In [57]: dx = 0.01; dy = 0.01
...: x = np.arange(-2.0, 2.0, dx)
...: y = np.arange(-2.0, 2.0, dy)
...: X, Y = np.meshgrid(x, y) # 這里meshigrid(x,y)的作用是產生一個以向量x為行,向量y為列的矩陣,而x是從-2開始到2,每間隔dx記下一個數據,並把這些數據集成矩陣X;同理y則是從-2到2,每間隔dy記下一個數據,並集成矩陣Y
...: def f(x,y): # 生成z的函數
...: return (1 - y**5 + x**5) * np.exp(-x**2 - y**2)
...: C = plt.contour(X, Y, f(X,Y), 8, colors='black') # 8表示分層的密集程度,越小越稀疏,colors表示最開始是什么顏色
...: plt.contourf(X, Y, f(X,Y), 8) # 使用顏色,8的意義同上
...: plt.clabel(C, inline=1, contsize=10) # 生成等值線的標簽
...: plt.colorbar() # 側邊的顏色說明
...:
Out[57]: <matplotlib.colorbar.Colorbar at 0x22abf289470>
In [58]: plt.show()
11. 3D圖
3D圖的Axes對象要替換為Axes3D對象。
from mpl_toolkits.mplot3d import Axes3D
11.1. 3D曲面
plot_surface(X, Y, Z, *args, **kwargs)可以顯示面
| Argument | Description |
|---|---|
| X, Y, Z | Data values as 2D arrays |
| rstride | Array row stride (step size) |
| cstride | Array column stride (step size) |
| rcount | Use at most this many rows, defaults to 50 |
| ccount | Use at most this many columns, defaults to 50 |
| color | Color of the surface patches |
| cmap | A colormap for the surface patches. |
| facecolors | Face colors for the individual patches |
| norm | An instance of Normalize to map values to colors |
| vmin | Minimum value to map |
| vmax | Maximum value to map |
| shade | Whether to shade the facecolors |
In [9]: fig = plt.figure()
...: ax = Axes3D(fig)
...: X = np.arange(-2, 2, 0.1)
...: Y = np.arange(-2, 2, 0.1)
...: X, Y = np.meshgrid(X, Y)
...: def f(x,y):
...: return (1 - y ** 5 + x ** 5) * np.exp(-x ** 2 - y ** 2)
...: ax.plot_surface(X, Y, f(X,Y), rstride=1, cstride=1) # rstide/cstride表示 行/列數組的跨度
...: ax.view_init(elev=30,azim=125) # elev指定從哪個高度查看曲面,azim指定曲面旋轉的角度
...:
In [10]: pt.show()
11.2. 3D散點圖
Axes3D.scatter(xs, ys, zs=0, zdir='z', s=20, c=None, depthshade=True, *args, **kwargs)可以使用散點圖
| Argument | Description |
|---|---|
| xs, ys | Positions of data points. |
| zs | Either an array of the same length as xs and ys or a single value to place all points in the same plane.

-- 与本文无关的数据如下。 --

/-- The entry of packed fields, with its masks and its place among those the LC has passed on, and whether it is stalled;
none for an empty slot or a word that no stream executes. -/
def VEntry.unpack (passed : Nat) (x : Nat) (rm kmask khead : Nat) : Option (VEntry × Bool) :=
  let f := unpackFields entryLayout x
  let n (i : Nat) : Nat := f.getD i 0
  let w : IWord := BitVec.ofNat 32 (n 0)
  let bit (i : Nat) : Bool := (n 1).testBit i
  let op : Option VOp :=
    if bit 7 then some (if n 4 = 1 then .skend else .sbar (n 3))
    else match decode w with
    | .ok i => (Instr.streamOp i).map (·.1)
    | .error _ => none
  let g := unpackFields genLayout (n 22)
  let t := unpackFields tileLayout (n 22)
  let gen (o : VOp) (i : Nat) : Nat := if o.generates then g.getD i 0 else 0
  let tile (o : VOp) (i : Nat) : Nat := if o.generates then 0 else t.getD i 0
  if !bit 0 then none
  else op.map (fun o =>
    ({ op := o, word := w, pc := BitVec.ofNat 64 (n 2), placed := bit 1, super := bit 2
       x := BitVec.ofNat 64 (n 3), y := if bit 7 then 0 else BitVec.ofNat 64 (n 4), z := BitVec.ofNat 64 (n 5)
       xPoison := bit 3
       ctl := ⟨BitVec.ofNat 13 (n 6), BitVec.ofNat 4 (n 7), BitVec.ofNat 64 (n 8), BitVec.ofNat 16 (n 9),
         BitVec.ofNat 64 (n 10), BitVec.ofNat 13 (n 11), BitVec.ofNat 6 (n 12), BitVec.ofNat 2 (n 13)⟩
       ftrapen := BitVec.ofNat 6 (n 14)
       gen := ⟨BitVec.ofNat 57 (gen o 0), BitVec.ofNat 57 (gen o 1), BitVec.ofNat 28 (gen o 2), BitVec.ofNat 57 (gen o 3),
         BitVec.ofNat 64 (gen o 4), BitVec.ofNat 32 (gen o 5)⟩
       env := ⟨BitVec.ofNat 52 (n 15), BitVec.ofNat 16 (n 16), BitVec.ofNat 57 (n 17), (n 18).testBit 1, (n 18).testBit 0⟩
       tcfg := Vector.ofFn (fun i => TCfg.unpack (tile o i.val))
       accalloc := BitVec.ofNat 16 (tile o 8), kmask := BitVec.ofNat 1024 kmask, khead := BitVec.ofNat 1024 khead
       restart := if bit 4 then some (BitVec.ofNat 16 (n 19), BitVec.ofNat 32 (n 20)) else none
       rm := if bit 5 then some (BitVec.ofNat 1024 rm) else none
       no := passed - (passed + 2 ^ 20 - n 21) % 2 ^ 20 }, bit 6))

/-- A stopped V-stream entry in its 256 bytes (R290). -/
def VEntry.granules (e : VEntry) (stalled : Bool) : List Granule :=
  granulesOf 4 (packFields [(1024, e.pack stalled), (1024, (e.rm.getD 0).toNat)]) 0

/-- A buffer entry of a context in its 384 bytes (R290). -/
def VEntry.bufGranules (e : VEntry) (stalled : Bool) : List Granule :=
  granulesOf 6 (packFields [(1024, e.pack stalled), (1024, e.kmask.toNat), (1024, e.khead.toNat)]) 0

/-! ### The scalar part of the frame (R290: offsets 0 to 0x3FFF) -/

/-- The entries of a group, the faulted one first. -/
def VGroup.entries (g : VGroup) : List (VEntry × Bool) :=
  g.stalled.toList.map (fun e => (e, true)) ++ g.queue.map (fun e => (e, false))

Default is 0. |
| zdir | Which direction to use as z (‘x’, ‘y’ or ‘z’) when plotting a 2D set. |
| s | Size in points^2. It is a scalar or an array of the same length as x and y. |
| c | A color. c can be a single color format string, or a sequence of color specifications of length N, or a sequence of N numbers to be mapped to colors using the cmap and norm specified via kwargs (see below). |
| depthshade | Whether or not to shade the scatter markers to give the appearance of depth. Default is True. |
In [16]: x1 = np.random.randint(30, 40, 100)

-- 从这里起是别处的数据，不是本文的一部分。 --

-- ==== Sys2Proof/Machine/Sched.lean ====
section
/-! DEFINITION. Sched.lean: fetching a word (R25, R103), what is taken at a scalar instruction boundary (R248, R270,
R271), the counts behind the asynchronous causes (R65 to R67, R83), the yield of a long wait (R63), and the event rows
of scheduling: the intake, completion, offers, the arbiter of the lane groups (R55 to R58, R245) and the stack units. -/

namespace Sys2Proof.Machine

/-! ### Fetch -/

/-- A 32-bit word of memory at a location, without what containment holds (R281: fetches are other parties' reads). -/
def State.rawWord (s : State) (l : Loc) : IWord :=
  match l with
  | .window _ => 0
  | .phys p _ => BitVec.ofNat 32 (ofBytes ((List.range 4).map (fun i => Memory.get s.dev.mem (p + i))))

/-- The state with the word at the PC fetched, or the fetch fault (R103, R268, R283, R308): TINSN is 0 then. -/
def State.fetch (s : State) : Except Halt State :=
  let s := { s with ir := 0 }
  let va : Dword := s.lc.pc.setWidth 64
  if field va 0 2 ≠ 0 then s.raise .misalignedFetch va
  else do
    let l ← s.locS .fetch va
    let s ← s.hostRead l va 4
    if s.badAt l then .error (.trapIn (s.markBad l) (s.report (s.badCause l) va))
    else .ok { s with ir := s.rawWord l }

/-- The cause and TVAL of a word that the decoder refuses (R103, R445). -/
def decodeRaised (f : DecodeFault) : Cause × Dword :=
  match f with
  | .illegalOpcode => (.illegalOpcode, 0)
  | .placementUnsupported => (.placementUnsupported, 0)
  | .reservedField b => (.reservedField, BitVec.ofNat 64 b)

/-! ### Boundary traps (R68, R248, R270) -/

/-- What an abandoned instruction leaves goes: an armed monitor, a waiting bind of an SKBIND, a NEXTS request that has
not been answered (R68). -/
def State.abandon (s : State) : State :=
  let k := s.lc.key
  let bound := s.lc.rebind.isSome
  let granted := s.dev.binds.any (fun b => b.who == k && b.granted.isSome)
  { s with
    lc := { s.lc with nextsWait := false, waited := 0 }
    dev := { s.dev with
      monitors := s.dev.monitors.filter (fun m => m.who != k)
      binds := if bound then s.dev.binds else s.dev.binds.filter (fun b => b.who != k)
      ctxUses := if bound || !granted then s.dev.ctxUses else s.dev.ctxUses.filter (fun u => u.owner != k) } }

/-- The asynchronous causes in the order in which R270 lists them. -/
def asyncOrder : List Cause := [.sliceExpired, .preemptRequest, .progressWatchdog, .counterOverflow]

/-- The asynchronous cause that is taken first. -/
def Lc.due (l : Lc) : Option (Cause × Dword) := asyncOrder.findSome? (fun c => l.async.find? (·.1 == c))

/-- Accumulators whose loss the program has declared it can recompute (R248). -/
def State.recomputable (s : State) : BitVec 16 := s.lc.accrecomp &&& s.part.accalloc

/-- A pre-emption that discards the V stream and the named accumulators (R248): RESTART_DISCARD in place of `c`. -/
def State.restartDiscard (s : State) (c : Cause) : State :=
  let m := s.recomputable
  let core := (accNumbers m).foldl (fun (k : Core) a => { k with
    acc := k.acc.setIfInBounds a 0, accPoison := k.accPoison.setIfInBounds a 0
    accError := k.accError.setIfInBounds a 0 }) s.core
  let gone := s.everyV.flatMap VEntry.sWrites
  let t := { s with
    core := core
    part := s.part.vacate
    lc := { s.lc with
      vheld := [], vstalled := none, vstart := 0, epr := 0
      pending := gone.foldl (fun l d => l.erase d) s.lc.pending } }
  let r := t.report .restartDiscard (BitVec.ofNat 64 (c.code + m.toNat * 2 ^ 16))
  t.takeTrap { r with pc := t.lc.restartpc.setWidth 64 } false

/-- A pre-empting cause (R68): what R248 replaces. -/
def Cause.preempts (c : Cause) : Bool := c == .sliceExpired || c == .preemptRequest || c == .progressWatchdog

/-- The asynchronous cause of the LC in focus is taken (R270 step 2). -/
def State.takeAsync (s : State) (c : Cause × Dword) : State :=
  let t := { s with ir := 0, lc := { s.lc with async := s.lc.async.erase c } }
  if c.1.preempts && t.lc.trap.smode != 0 && t.recomputable != 0 then t.restartDiscard c.1
  else t.takeTrap (t.report c.1 c.2) false

/-- The pending stream report that is earlier in program order is taken (R270 step 1). -/
def State.takeReport (s : State) : Option State :=
  let v := s.lc.vreport.map (fun r => ({ s with lc := { s.lc with vreport := none } }).takeTrap r true)
  let k := s.lc.kreport.map (fun r => ({ s with lc := { s.lc with kreport := none } }).takeTrap r true)
  match s.lc.vreport, s.lc.kreport with
  | some a, some b => if b.no < a.no then k else v
  | some _, none => v
  | none, _ => k

/-- A trap that is taken at the boundary, before the instruction there executes; none while a NEXTS has its answer or
a SPAWN awaits one (R68, R384). -/
def State.boundary (s : State) : Option State :=
  if s.lc.nextsAnswer.isSome || s.spawning then none
  else if s.lc.vreport.isSome || s.lc.kreport.isSome then s.abandon.takeReport
  else if s.super then none
  else (s.lc.due).map (s.abandon.takeAsync)

/-! ### Counts (R65 to R67, R83) -/

/-- An asynchronous cause falls due once. -/
def Lc.raiseAsync (l : Lc) (c : Cause) (v : Dword) : Lc :=
  if l.async.contains (c, v) then l else { l with async := l.async ++ [(c, v)] }

/-- Whether some runnable LC of a ready task can use a core (R65). -/
def State.wanted (s : State) (core : Nat) : Bool := (s.firstTask core).isSome

/-- The slice count of the LC in focus (R65). -/
def State.sliceCheck (s : State) : State :=
  let n := field s.core.preempt 0 24
  if n = 0 || s.lc.slice < n * 1024 then s
  else if s.wanted s.core.no then { s with lc := { s.lc.raiseAsync .sliceExpired 0 with slice := 0 } }
  else { s with lc := { s.lc with slice := 0 } }

/-- The watchdog count of the LC in focus (R67). -/
def State.watchdogCheck (s : State) : State :=
  let n := field s.core.preempt 40 16
  if n = 0 || s.lc.wdog < n * 65536 then s
  else { s with lc := { s.lc.raiseAsync .progressWatchdog 0 with wdog := 0 } }

/-- PRIO of an LC's task. -/
def State.prioOf (s : State) (l : Lc) : Nat := ((s.dev.task l.key.task).map (·.prio)).getD 0

/-- The resident LC of a core with the lowest PRIO, resident longest (R66). -/
def State.lowest (s : State) (core : Nat) : Option Lc :=
  leastBy (fun l => s.prioOf l * 2 ^ 64 + l.residentSince)
    (s.allLcs.filter (fun l => l.status == .resident && l.core == core))

/-- The LC at which PREEMPT_REQUEST is due on the core in focus, if its condition holds (R66). -/
def State.preemptTarget (s : State) : Option Lc :=
  let c := s.core.no
  if s.core.preempt.getLsbD 63 && (s.freeParts c).isEmpty then
    match s.firstTask c, s.lowest c with
    | some (t, _), some l => if s.prioOf l < t.prio then some l else none
    | _, _ => none
  else none

/-- PREEMPT_REQUEST of the core in focus (R66): raised once while its condition holds without a break. -/
def State.preemptCheck (s : State) : State :=
  if !s.core.preempt.getLsbD 63 && s.core.preReq.isNone then s
  else
    let stays : Bool := match s.core.preReq with
      | some k => s.allLcs.any (fun l => l.key == k && l.status == .resident && l.core == s.core.no)
      | none => false
    match s.preemptTarget with
    | none => { s with core := { s.core with preReq := none } }
    | some l =>
      if stays then s
      else ({ s with core := { s.core with preReq := some l.key } }).updLc l.key (·.raiseAsync .preemptRequest 0)

/-! ### Waits in which an LC yields (R63) -/

/-- The wait of the instruction at the boundary, if it is one in which an LC yields. -/
def State.longWait (s : State) : Option Wait :=
  match decode s.ir with
  | .ok (.gbar a) => (s.lc.bars.find? (fun b => b.1 == (s.getS a).toNat)).map (fun b => .barrier b.1 b.2)
  | .ok (.waiti a) => some (.iteration (s.getS a).toNat)
  | .ok (.mwait _ _ _) => if s.dev.monitors.any (·.who == s.lc.key) then some .monitor else none
  | _ => none

/-- The yield threshold of a core in core cycles (R64). -/
def Core.yieldAfter (c : Core) : Nat := max 1 (field c.preempt 24 16) * 1024

/-- The LC in focus yields if it has waited long enough and another LC of its task can run (R63). -/
def State.lcYield (s : State) : Option (Except Halt State) :=
  if s.lc.status == .resident && s.lc.waited != 0 && s.othersRunnable && decide (s.core.yieldAfter < s.lc.waited) then
    match s.fetch with
    | .ok t => t.longWait.map (fun w => t.yieldOut w (t.lc.pc.setWidth 64))
    | .error _ => none
  else none

/-! ### The step's account (R6, R63 to R67, R83, R286) -/

/-- What `n` core cycles add to the counts of a resident LC. -/
def Lc.pass (l : Lc) (n : Nat) : Lc :=
  { l with slice := l.slice + n, wdog := l.wdog + n, waited := if l.waited = 0 then 0 else l.waited + n }

/-- A step's time passes: each core counts its own cycles, and they count for the LCs resident on it (R6, R65, R67, R83,
R323). -/
def State.passTime (s : State) : State :=
  let pass (l : Lc) : Lc :=
    if l.status == .resident then (l.pass (s.passing l.core).toNat).count 0 (s.passing l.core).toNat else l
  { s.mapLcs pass with cycles := s.cycles.mapIdx (fun c x => x + s.passing c), tick := s.tick + 1 }

/-- Whether the LC in focus is still at the instruction it was at before, in a wait that may end in a yield. -/
def State.waitsFrom (t s : State) : Bool :=
  !t.retired && t.lc.key == s.lc.key && t.lc.status == .resident && t.lc.pc == s.lc.pc && t.super == s.super
    && t.lc.trap.uh == s.lc.trap.uh

/-- What the LC in focus counts of its own step: its wait, the instruction it retired, misses (R63, R67, R83). -/
def Lc.countStep (l : Lc) (waits retired : Bool) (tick : Nat) : Lc :=
  let l := { l with wdog := if retired then 0 else l.wdog, waited := if waits then max 1 l.waited else 0 }
  let l := if retired then l.count 1 1 else l
  (l.count 5 (Config.counted (2 * tick)).toNat).count 6 (Config.counted (2 * tick + 1)).toNat

/-- The counts after a step that took the LC in focus from `s` to `t`. -/
def State.account (s t : State) : State :=
  let u := t.passTime
  if u.lc.status == .resident then
    ({ u with lc := u.lc.countStep (t.waitsFrom s && t.longWait.isSome) t.retired t.tick }).sliceCheck.watchdogCheck.preemptCheck
  else u

/-- SINGLE_STEP after an instruction that retired at user level with no user handler active (R286); SEPC is the next
PC. -/
def State.singleStep (s t : State) : State :=
  if t.retired && s.lc.trap.step && !s.super && !s.lc.trap.uh && t.lc.status == .resident && t.lc.key == s.lc.key then
    t.takeTrap (t.report .singleStep 0) false
  else t

/-! ### What the machine does beside the LC in focus, when the model follows the streams in order (log 3) -/

/-- The resident LC that has been out of focus longest. -/
def State.nextResident (s : State) : Option Lc := s.lcs.reverse.find? (·.status == .resident)

/-- One thing that other parties have to do: a yield, a completion, the intake, an offer; or the next resident LC has
its turn. -/
def State.otherWork (s : State) : State :=
  match s.lcYield with
  | some (.ok t) => t
  | some (.error (.trap r)) => s.takeTrap r false
  | some (.error (.trapIn t r)) => t.takeTrap r false
  | some (.error _) => s
  | none => match s.dev.tasks.find? s.taskDone with
    | some t => s.completeTask t.seq
    | none => match s.intake with
      | some t => t
      | none => match (List.range 64).findSome? s.offerCore with
        | some t => t
        | none => match s.nextResident with
          | some l => s.focus l.key
          | none => s

/-! ### Event rows: intake, completion, offers, counts -/

/-- LAUNCH_INTAKE (R50). -/
def execLaunchIntake (s : State) : Out := .next (s.intake.getD s)
/-- TASK_COMPLETION (R32). -/
def execTaskCompletion (task : Nat) (s : State) : Out := .next (s.completeTask task)
/-- PARTITION_OFFER (R52): of a partition that is free. -/
def execPartitionOffer (core part : Nat) (s : State) : Out :=
  .next (if core < 64 && part < 8 && (s.residentOn core part).isNone then (s.offerCore core).getD s else s)
/-- LC_YIELD (R63), of the LC in focus. -/
def execLcYield (s : State) : Out := s.finish (s.lcYield.getD (.ok s))
/-- SLICE_EXPIRED (R65), of the LC in focus. -/
def execSliceExpired (s : State) : Out := .next (if s.lc.status == .resident then s.sliceCheck else s)
/-- PREEMPT_REQUEST (R66), of the core in focus. -/
def execPreemptRequest (s : State) : Out := .next s.preemptCheck
/-- PROGRESS_WATCHDOG (R67), of the LC in focus. -/
def execProgressWatchdog (s : State) : Out := .next (if s.lc.status == .resident then s.watchdogCheck else s)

...: y1 = np.random.randint(30, 40, 100)
...: z1 = np.random.randint(10, 20, 100)
...: x2 = np.random.randint(50, 60, 100)
...: y2 = np.random.randint(50, 60, 100)
...: z2 = np.random.randint(10, 20, 100)
...: x3 = np.random.randint(30, 40, 100)
...: y3 = np.random.randint(30, 40, 100)
...: z3 = np.random.randint(40, 50, 100)
...: fig = plt.figure()
...: ax = Axes3D(fig)
...: ax.scatter(x1, y1, z1)
...: ax.scatter(x2, y2, z2, c = 'r', marker = '^')
...: ax.scatter(x3, y3, z3, c = 'y', marker = '*')

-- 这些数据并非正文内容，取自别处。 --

-- ==== Sys2Proof/Machine/Mgmt.lean ====
section
/-! DEFINITION. Mgmt.lean: the event rows of management: ownership (R315, R316), the management block (R317), BNKLIM on
its way to the sequencers (R231), clocks, power and heat (R324, R325), links (R319), boot and recovery (R320 to R322). -/

namespace Sys2Proof.Machine

/-! ### Ownership (R315, R316) -/

/-- A bit of FSTATUS of the physical function: ROERR or VALERR (R309). -/
def Device.hostFlag (d : Device) (b : BitVec 4) : Device :=
  let f := d.func 0
  d.setFunc { f with fstatus := f.fstatus ||| b }

/-- A write of a claimant that is not owner is ignored and reported to it (R316): the board's NACK carries the code of
OWNERSHIP_READONLY. -/
def Device.refuse (d : Device) (c : Claimant) : Device :=
  match c with
  | .host => d.hostFlag 1
  | .board | .management =>
    { d with mgmt := { d.mgmt with refusals := d.mgmt.refusals ++ [(c, Cause.ownershipReadonly.code)] } }

/-- A value that is not accepted is ignored, and the host sees VALERR (R316). -/
def Device.badValue (d : Device) : Device := d.hostFlag 2

/-- The device with its management block changed. -/
def Device.setMgmt (d : Device) (f : Mgmt → Mgmt) : Device := { d with mgmt := f d.mgmt }

/-- What the owner does; any other claimant's write is refused. -/
def Device.asOwner (d : Device) (c : Claimant) (f : Device → Device) : Device :=
  if d.mgmt.owner == some c then f d else d.refuse c

/-- OWNERSHIP_CLAIM (R315): granted while no claimant owns the device. -/
def execOwnershipClaim (c : Claimant) (s : State) : Out :=
  .next { s with dev := if s.dev.mgmt.owner.isNone then s.dev.setMgmt ({ · with owner := some c })
    else s.dev.asOwner c (fun d => d) }
/-- OWNERSHIP_HANDOVER (R315). -/
def execOwnershipHandover (c heir : Claimant) (s : State) : Out :=
  .next { s with dev := s.dev.asOwner c (·.setMgmt ({ · with owner := some heir })) }
/-- OWNERSHIP_RELEASE (R315). -/
def execOwnershipRelease (c : Claimant) (s : State) : Out :=
  .next { s with dev := s.dev.asOwner c (·.setMgmt ({ · with owner := none })) }

/-! ### BNKLIM (R231, R317) -/

/-- Numbers of the stacks. -/
def stackNos : List Nat := List.range 12

/-- BNKLIM reaches the sequencer of a stack with no active unit, which is an admission point (R231); where units are active
it comes with the end of a wave row. -/
def State.bnklimArrives (s : State) (stack : Nat) : State :=
  if 12 ≤ stack || !(s.dev.busyUnits stack).isEmpty then s
  else ({ s with dev := s.dev.takeLimit stack }).bankAdmit stack

/-- A write of BNKLIM by its owner: it reaches at once every stack with no active unit (R231). -/
def State.writeBnklim (s : State) (c : Claimant) (v : Dword) : State :=
  let n := field v 0 10
  if s.dev.mgmt.owner != some c then { s with dev := s.dev.refuse c }
  else if n < 16 || 512 < n then { s with dev := s.dev.badValue }
  else
    let t := { s with dev := s.dev.setMgmt ({ · with bnklim := n }) }
    stackNos.foldl State.bnklimArrives t

/-- BNKLIM_WRITE (R317). -/
def execBnklimWrite (c : Claimant) (v : Dword) (s : State) : Out := .next (s.writeBnklim c v)
/-- BNKLIM_ARRIVAL (R231). -/
def execBnklimArrival (stack : Nat) (s : State) : Out := .next (s.bnklimArrives stack)

/-! ### Registers without a row of their own (R309, R311, R317, R322) -/

/-- Writes of ACTTH and PCAP by the owner (R317). -/
def Device.writePcap (d : Device) (c : Claimant) (v : Dword) : Device :=
  let n := field v 0 12
  d.asOwner c (fun d => if n < 600 || 2400 < n then d.badValue else d.setMgmt ({ · with pcap := n }))

/-- Bytes of the recovery window (R322). -/
def recoverySize : Nat := 2 ^ 24

/-- A byte of the recovery window: in recovery mode, while no verification runs (R322). -/
def Device.writeRecovery (d : Device) (off : Nat) (v : Dword) : Device :=
  if d.boot == .recovery && !d.mgmt.verifying && decide (off < recoverySize) then
    d.setMgmt (fun m => { m with recovery := Memory.put m.recovery off (v.setWidth 8) })
  else d

/-- MMIO_REGISTER_WRITE: the host's function registers, and the management registers of any claimant. -/
def Device.writeMmio (d : Device) (c : Claimant) (fn : Nat) (r : MmioReg) (v : Dword) : Device :=
  let f := d.func fn
  let own (g : Func) : Device := if c == .host && decide (fn < 32) then d.setFunc g else d
  match r with
  | .port p off n => own (f.setPort ((f.port p).write off n v))
  | .fstatus => own { f with fstatus := f.fstatus &&& ~~~(v.setWidth 4) }
  | .launchpt => own { f with launchpt := v.setWidth 52 &&& 0xF_FFFF_FFFF_0000 }
  | .launchasid => own { f with launchasid := v.setWidth 16 }
  | .hwbase => own { f with hwbase := v.setWidth 57 &&& 0x1FF_FFFF_FFFF_0000 }
  | .actth => if c == .host && fn != 0 then d else d.asOwner c (·.setMgmt ({ · with actth := v.setWidth 16 }))
  | .pcap => if c == .host && fn != 0 then d else d.writePcap c v
  | .recovery off => if c == .host && fn == 0 then d.writeRecovery off v else d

...: ax.set_xlabel('X axis')
...: ax.set_ylabel('Y axis')
...: ax.set_zlabel('Z axis')
...:
Out[16]: <matplotlib.text.Text at 0x1b0218fda90>
In [17]: plt.show()
11.3. 3D條狀圖
bar()函數
Axes3D.bar(left, height, zs=0, zdir='z', *args, **kwargs)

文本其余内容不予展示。